I am proud to announce that the new version Jane 2.0 has finally been
released.
In addition to the hierarchical phrase-based paradigm it now fully
supports standard phrase-based extraction, decoding and forced
alignment phrase training.
Further additions include, but are not limited to:
* extraction
- introduced phrase-based extraction
- observation histogram pruning for rule tables
* tools
- PhraseFeatureAdder: adds additional phrase-level feature scores to
existing phrase tables
* features
- flexible count features
- unaligned word count features
- insertion and deletion models
- binary feature for reordering hierarchical rules
- different scoring methods for word lexicon models
(length-normalized, noisy-or, Moses-style)
- regularized IBM Model 1
- precomputation of source-to-target and target-to-source phrase-
level triplet
lexicon and discriminative word lexicon scores
* translation
- faster hierarchical decoding (~ 10%-20%)

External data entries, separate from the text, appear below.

-- ==== Sys2Proof/Certificates/Slice0/Obligations.lean ====
section
/-!
DEFINITION. The statements for the provers.
-/
open Sys2Proof Sys2Proof.Machine

/-- R67, R78, R101, R102, R105: a legal INT instruction of a course that can issue writes its result, computed on words of
32 bits (IADD64: 64), to D in the lanes that run, and changes nothing else. -/
def Obligations.IntegerInstructionsCompute : Prop :=
  ∀ (i : Instr) (o : RegOp) (s : State), integerOp i = some o → InCache i s → Issues o.sg o.g o.slot o.b s →
    ∃ t, exec i s = .next t ∧ Performed o s t

/-- R105, R106, R109: a legal FP instruction writes its result, rounded once as the status word directs, and raises the
flags of the lanes that ran. -/
def Obligations.FloatInstructionsCompute : Prop :=
  ∀ (i : Instr) (o : RegOp) (s : State), floatOp i = some o → o.ok = true → InCache i s → Issues o.sg o.g o.slot o.b s →
    ∃ t, exec i s = .next t ∧ Performed o s t

/-- R102, R105, R106: a legal FP64 instruction writes its result to the pair D. -/
def Obligations.DoubleInstructionsCompute : Prop :=
  ∀ (i : Instr) (o : RegOp) (s : State), doubleOp i = some o → InCache i s → Issues o.sg o.g o.slot o.b s →
    ∃ t, exec i s = .next t ∧ Performed o s t

/-- R178, R597: a legal CVT instruction writes its conversion, and raises its flags. -/
def Obligations.ConversionsCompute : Prop :=
  ∀ (i : Instr) (o : RegOp) (s : State), convertOp i = some o → o.ok = true → InCache i s → Issues o.sg o.g o.slot o.b s →
    ∃ t, exec i s = .next t ∧ Performed o s t

/-- R105, R107: MOV, MOV.SR, SEL, SHFL and VOTE write what they copy. -/
def Obligations.MovesCompute : Prop :=
  ∀ (i : Instr) (o : RegOp) (s : State), moveOp s i = some o → o.ok = true → InCache i s → Issues o.sg o.g o.slot o.b s →
    ∃ t, exec i s = .next t ∧ Performed o s t

/-- R99, R107, R108: MOVI loads its immediate in the lanes that run; MOV.SW puts a uniform register into the status word, whose
reserved bits stay 0. -/
def Obligations.ImmediateAndStatusWordMoves : Prop :=
  (∀ (g k : Nat) (b : InstrBits) (s : State), Ready g k s → InCache (.movi g k b) s → guardOk b = true →
    b.op5 = false → b.au = false → b.bu = false → b.cu = false → Form.ok .reg b.du (fldD b) = true →
    bits b.low.toNat 36 32 = 0 → (b.du && b.gen) = false →
    Form.top .reg b.du (fldD b) ≤ (consortOf s g (courseOf s g k).consort).ra →
    ∃ t, exec (.movi g k b) s = .next t ∧
      Performed ⟨g, k, b, sigUn, 1, fun _ _ => b.low.toNat % 2 ^ 32, noFlags, true⟩ s t) ∧
  (∀ (g k : Nat) (b : InstrBits) (s : State), InCache (.movSw g k b) s →
    Issues ⟨.unused, .number, .ureg, .unused, 0, none⟩ g k b s → fldA b = 2 →
    b.gen = false → harpPending s g k = false →
    ∃ t, exec (.movSw g k b) s = .next t ∧ OnlyCourse g k s t ∧ AtNext (courseOf s g k) (courseOf t g k) ∧
      (courseOf t g k).asw = ureg (courseOf s g k) (fldB b) &&& 0x7F07#32 ∧
      OnlyRegisters (courseOf s g k) (courseOf t g k) ∧
      (courseOf t g k).v = (courseOf s g k).v ∧ (courseOf t g k).u = (courseOf s g k).u ∧ (courseOf t g k).p = (courseOf s g k).p)
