/-- `n` bytes with fields (offset, bytes, value), the others 0. -/
def layout (n : Nat) (fs : List (Nat × Nat × Nat)) : List Byte :=
  fs.foldl (fun bs f => putAt bs f.1 (leBytes f.2.1 f.2.2)) (List.replicate n 0)
def hseqD : List Byte := layout 64 [(0, 4, 64), (4, 4, 2048), (16, 4, 0xFFFFFFFF), (20, 4, 0xFFFFFFFF), (24, 2, 1), (26, 1, 3), (27, 1, 1), (28, 1, 1), (31, 1, 2), (32, 1, 128), (33, 1, 128)]
def tmovD : List Byte := layout 64 [(0, 8, 64), (8, 8, 4064), (16, 1, 5), (17, 1, 2), (18, 1, 1), (20, 2, 8), (22, 2, 1), (24, 2, 1), (26, 2, 1)]
def rseqD : List Byte := layout 64 [(0, 4, 64), (8, 4, 4092), (16, 4, 1), (20, 2, 1), (23, 1, 3)]
/-- A sound descriptor at 0, for a fresh instruction and for one under way. -/
def soundLong (kd : LongKind) (d : List Byte) : Bool :=
  let s := longS 0 0 d
  let e := cmemRead s 0 1 0 64
  decide (e = d) && kd.ok e && kd.fits 4096 e && !kd.waits s e && !kd.waits s (longDesc (longS 1 0 d) 0 1 ⟨kd.kind, 60, 0, 0⟩) &&
    decide (lPos (courseOf (longS 1 0 d) 0 1) 60 < kd.units (longDesc (longS 1 0 d) 0 1 ⟨kd.kind, 60, 0, 0⟩))
theorem witness_descriptors : soundLong (hseqKind 0) hseqD = true ∧ soundLong tmovKind tmovD = true ∧ soundLong rseqKind rseqD = true := by
  decide +kernel
def runL (kind : Nat) : Course := { c0 with long := some ⟨kind, 60, 0, 0⟩, u := [(63, 1#32)] }
def hseqS (n : Nat) : State :=
  let s := setOn (cmemS (runL 0) hseqD) (hseqBusy 0)
  setHarp 0 { (harpOf s 0).setSt 0 (.accumulating 1) with kstep := n } s
/-- LongUnitsAdvance: units that are performed. -/
theorem witness_units : isOk (longUnit 0 1 ⟨1, 60, 0, 0⟩ (cmemS (runL 1) tmovD)) = true ∧
    isOk (longUnit 0 1 ⟨2, 60, 0, 0⟩ (cmemS (runL 2) rseqD)) = true ∧ isOk (longUnit 0 1 ⟨0, 60, 0, 0⟩ (hseqS 8)) = true ∧
    longHeld (cmemS (runL 1) tmovD) 0 1 = false ∧ longHeld (cmemS (runL 2) rseqD) 0 1 = false ∧ longHeld (hseqS 8) 0 1 = false ∧
    stopCause (cmemS (runL 1) tmovD) 0 1 0 = 0 ∧ stopCause (cmemS (runL 1) tmovD) 0 1 3 = 3 ∧
    lPos (runL 1) 60 + 1 = tmovKind.units tmovD ∧ lPos (runL 1) 60 + 1 < tmovKind.units (layout 64 [(20, 2, 8), (22, 2, 2), (24, 2, 1), (26, 2, 1)]) ∧
    hseqCourse (hseqS 7) 0 = some 1 ∧ (courseOf (hseqS 7) 0 1).long = some ⟨0, 60, 0, 0⟩ ∧ (harpOf (hseqS 7) 0).kstep < hSteps (longDesc (hseqS 7) 0 1 ⟨0, 60, 0, 0⟩) ∧
    lPos (courseOf (hseqS 7) 0 1) 60 < hBlocks (longDesc (hseqS 7) 0 1 ⟨0, 60, 0, 0⟩) := by
  decide +kernel
/-- A TMOV whose source page is not cached: nothing asked yet, or its page request is out. -/
def pageD : List Byte := layout 64 [(0, 8, 0x80000000), (8, 8, 4064), (16, 1, 4), (17, 1, 2), (18, 1, 1), (20, 2, 8), (22, 2, 1), (24, 2, 1), (26, 2, 1)]
def pageS2 (pri : List PriGroup) : State := { cmemS (runL 1) pageD with xl := { (cmemS (runL 1) pageD).xl with pri } }
def waits {α : Type} (r : State × Got α) : Bool := match r.2 with | .wait => true | _ => false
theorem witness_unit_waits : (let r := longUnit 0 1 ⟨1, 60, 0, 0⟩ (pageS2 []); waits r = true ∧ (courseOf r.1 0 1).faultVa = none) ∧
    (let r := longUnit 0 1 ⟨1, 60, 0, 0⟩ (pageS2 [⟨1, 0, 0x80000, false, [], [], false⟩]); waits r = true ∧ (courseOf r.1 0 1).faultVa ≠ none) := by
  decide +kernel
/-- Two rows of 32 B at 64 and 128, copied to rows at `dst` and `dst` + 64. -/
def rowsD (dst : Nat) : List Byte :=
  layout 64 [(0, 8, 64), (8, 8, dst), (16, 1, 5), (17, 1, 2), (18, 1, 2), (20, 2, 8), (22, 2, 2), (24, 2, 1), (26, 2, 1), (32, 4, 64), (44, 4, 64)]
/-- R125: rows that interleave do not overlap; rows that share four bytes do. -/
theorem test_tmov_overlap : tmovOk (rowsD 96) = true ∧ tmovOverlap (rowsD 96) = false ∧ tmovOverlap (rowsD 92) = true := by
  decide +kernel
/-- A TMOV in progress, and another agent's write of one byte at an address of consort memory. -/
def racedS (a : Nat) : State :=
  let o : LongOpen := ⟨0, rowsD 256, false⟩
  { cmemS { runL 1 with opened := some o } (rowsD 256) with race := ⟨true, [⟨2, a, 1, 0⟩]⟩ }
/-- R125: a write of the row to be read, or of the descriptor, makes the destination undefined; a write elsewhere does not. -/
theorem test_tmov_race : longWild (longUnit 0 1 ⟨1, 60, 0, 0⟩ (racedS 95)).1 0 1 = true ∧
    longWild (longUnit 0 1 ⟨1, 60, 0, 0⟩ (racedS 63)).1 0 1 = true ∧
    longWild (longUnit 0 1 ⟨1, 60, 0, 0⟩ (racedS 96)).1 0 1 = false := by
  decide +kernel
def drainD : List Byte := layout 32 [(0, 4, 64), (4, 4, 8), (8, 4, 0xFFFFFFFF), (18, 1, 9), (19, 1, 128), (20, 1, 1)]
def hzeroW : InstrBits := { InstrBits.zero with low := 1 }
def hdrainW : InstrBits := { w3 0 8 0 0 0 with au := true }
def tileS (x : TileState) (off : Nat) (d : List Byte) : State :=
  let s := withCode [.hzero 0 1 hzeroW, .hdrain 0 1 hdrainW] (cmemS { c0 with u := [(8, BitVec.ofNat 32 off)] } d)
  setHarp 0 ((harpOf s 0).setSt 1 x) s
/-- HarpTilesClearAndDrain. -/
theorem witness_harp : (∀ x ∈ [(.idle, 0), (.zeroing 1, 0), (.idle, 4), (.idle, 4096)], HarpIssues 0 1 hzeroW (tileS x.1 x.2 drainD) ∧
      HarpIssues 0 1 hdrainW (tileS x.1 x.2 drainD) ∧ InCache (.hzero 0 1 hzeroW) (tileS x.1 x.2 drainD) ∧ InCache (.hdrain 0 1 hdrainW) (tileS x.1 x.2 drainD) ∧
      (harpOf (tileS x.1 x.2 drainD) 0).st 1 = x.1 ∧ cmemSize (tileS x.1 x.2 drainD) 0 1 = 4096 ∧
      (ureg (courseOf (tileS x.1 x.2 drainD) 0 1) (fldA hdrainW)).toNat = x.2) ∧ hzeroW.au = false ∧ hzeroW.low.toNat = 1 ∧
    isOn (tileS .idle 0 drainD) (drainBusy 0) = false ∧ isOn (setOn (tileS .idle 0 drainD) (drainBusy 0)) (drainBusy 0) = true ∧ fldD hdrainW = 0 ∧
    Form.ok .ureg hdrainW.au (fldA hdrainW) = true ∧ bits hdrainW.low.toNat 28 0 = 0 ∧ cmemRead (tileS .idle 0 drainD) 0 1 0 32 = drainD ∧
    drainOk drainD = true ∧ drainFits 4096 drainD = true ∧ nTile drainD = 1 ∧ drainOk (cmemRead (tileS .idle 0 []) 0 1 0 32) = false ∧
    drainOf (tileS (.draining 1 (leNat drainD)) 0 drainD) 0 = some (1, drainD) := by
  unfold HarpIssues Ready InCache; decide +kernel
/-- A drain whose rows leave consort memory. -/
theorem witness_drain_out : drainOk (putAt drainD 0 (leBytes 4 4096)) = true ∧ drainFits 4096 (putAt drainD 0 (leBytes 4 4096)) = false ∧
    cmemRead (tileS .idle 0 (putAt drainD 0 (leBytes 4 4096))) 0 1 0 32 = putAt drainD 0 (leBytes 4 4096) := by decide +kernel
/-- The consort of `coreS` without memory, as it is switched out. -/
def outS (cause : Option Nat) (c : Course) : State :=
  let s := coreS c
  setConsort s 0 0 { consortOf s 0 0 with saving := cause, coreMask := 1, ca := 0 }
/-- The image of that consort, and nothing else on core 0. -/
def imageS : State :=
  match execConsortImageWritten 0 0 (outS (some 2) c0) with
  | .next t => t
  | _ => coreS c0
def img (s : State) : Image := ((coreOf s 0).images.head?).getD ⟨{}, [], [], [], [], 0, none, false, false⟩
/-- ConsortsSwitchOutAndIn. -/
theorem witness_switch : (consortOf (outS none c0) 0 0).live = true ∧ (consortOf (outS none c0) 0 0).saving = none ∧
    saveRoom (outS none c0) 0 (consortOf (outS none c0) 0 0) = true ∧
    (castingOf (outS none c0) (consortOf (outS none c0) 0 0).casting).live = true ∧ (castingOf (outS none c0) (consortOf (outS none c0) 0 0).casting).ending = none ∧
    consortFault (outS none { c0 with faultVa := some 0x5000 }) 0 0 ≠ none ∧ (consortOf (outS (some 2) c0) 0 0).saving = some 2 ∧
    (consortOf (outS (some 2) c0) 0 0).courses.all (courseStill (outS (some 2) c0) 0) = true := by
  decide +kernel
theorem witness_switch_in : ((coreOf imageS 0).images.drop 0).head? = some (img imageS) ∧ (img imageS).ready = true ∧
    (castingOf imageS (img imageS).consort.casting).ending = none ∧ draining imageS (img imageS).consort.casting = false ∧
    ((imageRoom imageS 0 (img imageS)).map (fun r => decide (r.courses.map Prod.fst).Nodup)) = some true := by
  decide +kernel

- lexicalized discriminative reordering model for hierarchical
translation
(tools for training of the model are not included in Jane)
- now capable of phrase-based decoding (scss and fastScss decoders)
- forced alignment phrase training (phrase-based) with leave-one-out
&
cross-validation
* dependency
- dependency language model is now integrated into the decoder
Download and enjoy!
Best wishes,
Joern